Ходили по Новосибирску слухи, что через их станцию денно и нощно с запада гонят эшелоны со «власовцами» какими-то, и те власовцы — изменники Родины. Задумывались железнодорожники: «Что же это? Не может быть столько изменников — целые армии везут.» — А кто уже кое-что слыхал, о том, кто они. Мне лично однажды злобно сказал один сибиряк: «Мы тут за вас Богу молились, а вы… Столько вас, не сумели Расею ослобонить…» — И плюнул злобно. — «Ведь вас вон какая сила была… Э-эх, вы!»

Поняла тетка, некогда раскулаченная, что эти небритые за решеткой и есть они, власовцы. Вспомнила бабка похоронную на своего Васю, сына, честно погибшего в честном бою с врагом, и подняла было кулак погрозить этим проклятым изменникам, может из-за них ее Вася погиб. Но вдруг из окна-продуха услышала: «Мама! Мамаша!» — и в окошке среди других темных лиц увидела лицо своего Васи. Не упала, не сомлела, кинулась к вагону с криком: «Сыночек!» Похоронная-то ошибкой оказалась!

Перестали клацать затворами часовые, такие же парни-солдаты, как ее Вася когда-то был. Побежал один из них к начальству эшелона. А тот за многие недели пути от границы понявший, что везет не преступников каких, а таких же русских солдат, как и он сам, только попавших в большую беду, да еще с семьями почти все, разрешил, пока эшелон стоит, вывести Васю на свидание с матерью. Выпустили из женского вагона и невестку Верочку.

Жили недалеко, послала мать за продуктами, за другими членами семьи. Начальник эшелона утешал: разберутся, выпустят ее Васю с невесткой по прибытии на место. Ну… Васю на 10 лет куда-то, Верочку сперва на поселение, потом тоже на десятку. Разобрались!

Я помню, как кружком сидела семья на травочке, столь необычно встретившись, и Верочка была в этом же единственном полученном по бечугшайну на неметчине сиреневом платьице.

В камере для меня выяснилось, что хамоватая девчонка оказалась неглупой, мыслящей, не по образованию, а по впечатлениям жизненным, заграничным: побывала и в Германии, и Италии, и в Югославии. В плен попала пятнадцати, теперь ей было около двадцати. Кругленькое лицо еще сохраняло детские черты. Порою страстно вскрикивала: «Ой, как на свободу хочется!», особенно, когда до открытого летом тюремного окна откуда-то музыка долетала.

«Дела» своего в деталях мы друг другу не открывали, но что-то нас, хотя разные мы были, связывало крепко. Может быть общность судеб? Общность будущих испытаний? Общность отношения к событиям и тайным путям только что отгремевшей войны? Обе мы прибыли «с другой планеты». Мне не скучно было с девочкой, чувствовала я, как ее облагораживает мое влияние.
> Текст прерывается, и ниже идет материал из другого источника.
/-- PRIORITY_AGING (14 R310). -/
def execPriorityAging (launch : Nat) (s : State) : Out :=
  match s.launch? launch with
  | none => .next s
  | some l =>
    let now := s.stkNow l.gs
    if l.ages && decide (1048576 ≤ now - l.agedAt) then
      .next (s.setLaunch launch { l with
        prio := if l.prio < l.desc.ceiling then l.prio + 1 else l.prio
        agedAt := now })
    else .next s

/-! ## Where a team goes (14 R314, R315; 19 R399) -/

/-- Target stack of a launch's next team (14 R314). -/
def State.teamTarget (s : State) (l : Launch) : State × Nat :=
  let plain := 16 * l.pkg + (l.gs % 16 + l.nextTeam) % 16
  if !l.desc.hinten then (s, plain) else
  match s.readSpan l.asker 1 (l.args + l.desc.hintarg) 8 with
  | (s, .error _) => (s, plain)
  | (s, .ok bs) =>
    match s.probeVa l.asker ⟨0, 1, true, true, false⟩ ((ofBytes bs + l.nextTeam * l.desc.hstride) % 2 ^ 64) with
    | (s, .ok (pa, 0)) => (s, paGs pa)
    | (s, _) => (s, plain)

/-- Group places taken on a core, those of contexts being restored among them. -/
def State.placesUsed (s : State) (gc : Nat) : Nat := (s.residents gc).length + (s.ctxs.filter (s.returning gc)).length

/-- The line runs held on some cores, but those of the teams named: first line and end. -/
def State.lineRuns (s : State) (cores : List Nat) (but : List Nat) : List (Nat × Nat) :=
  ((cores.flatMap s.teamsOn).filter fun kt => !but.contains kt.1 && kt.2.linesPer ≠ 0).map fun kt => (kt.2.firstLine, kt.2.firstLine + kt.2.linesPer)

/-- The lowest line at which every core has a free run of `n` lines, without the teams of `but` (19 R399). -/
def State.lineSpot (s : State) (cores : List Nat) (n : Nat) (but : List Nat) : Option Nat :=
  let runs := s.lineRuns cores but
  let free (f : Nat) : Bool := f + n ≤ 4096 && !(runs.any fun r => decide (r.1 < f + n) && decide (f < r.2))
  if n = 0 then some 0
  else leastBy (fun a b => decide (a ≤ b)) ((0 :: runs.map (·.2)).filter free)

/-- Cores a team would take with base core `gc`. -/
def Desc.cores (d : Desc) (gc : Nat) : List Nat := if d.pair then [gc, gc + 1] else [gc]

/-- Groups and quads a team brings to each of its cores. -/
def Desc.loads (d : Desc) (gc : Nat) : List (Nat × Nat) :=
  let (a, b) := d.perCore
  if d.pair then [(gc, a), (gc + 1, b)] else [(gc, a)]

/-- Matrix slots `n` groups take. -/
def Desc.slots (d : Desc) (n : Nat) : Nat := if d.quad then n / 4 else 0

/-- Does one core take its share: places, windows, matrix slots, lines (14 R315)? -/
def State.coreFits (s : State) (d : Desc) (gcn : Nat × Nat) : Bool :=
  let (gc, n) := gcn
  s.placesUsed gc + n ≤ 64 && n * d.gran ≤ s.freeG gc && d.slots n ≤ s.freeM gc && d.lines ≤ s.freeL gc

/-- Does a team fit with base core `gc`? Answers its first line. -/
def State.teamFits (s : State) (d : Desc) (gc : Nat) : Option Nat :=
  if (d.loads gc).all (s.coreFits d) then s.lineSpot (d.cores gc) d.lines [] else none

/-- Base cores of a stack: every core, or the even ones for a pair. -/
def Desc.bases (d : Desc) (gs : Nat) : List Nat := ((List.range 24).filter fun c => !d.pair || c % 2 = 0).map (· + 24 * gs)

/-- A core's part of the score (14 R315). -/
def State.coreScore (s : State) (d : Desc) (gcn : Nat × Nat) : Int :=
  let (gc, n) := gcn
  ((s.freeG gc - n * d.gran + (s.freeL gc - d.lines) / 4 + 512 * (s.freeM gc - d.slots n) : Nat) : Int) -
    (if (s.core gc).hot then 1024 else 0) - (if (s.core gc).avoid then 4096 else 0)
Она совсем перестала «выражаться», стала добрее и чище. Я поделилась с нею скудным своим гардеробом: девчонка была почти голая. Это ее особенно поразило при общей тогда жадности к вещам, особенно у репатриированных. Она и до сих пор, если жива, помнит, как, разорвав пополам одеяло, я шила ей теплые штаны. Шла зима. Другая половинка одеяла у меня и по сейчас «живет» в качестве половика.

Судили ее раньше меня. «Я вас, Евгения Борисовна, никогда не забуду! Вечно буду любить!» — сказала она мне при разлуке, отправляясь на суд. Прибыв после своего суда в общую тюрьму, узнала я — она просила мне передать, — что дали ей 10 лет по ст. 58–1-Б. И столько, видно, рассказала девкам-уркам обо мне хорошего, что меня никто не обидел. Там же сообщили мне по Верочкиному поручению, что блондинка, к нам однажды в камеру посаженная, оказалась «наседкой» и много повредила Верочке, которая неосторожно была с нею откровенна.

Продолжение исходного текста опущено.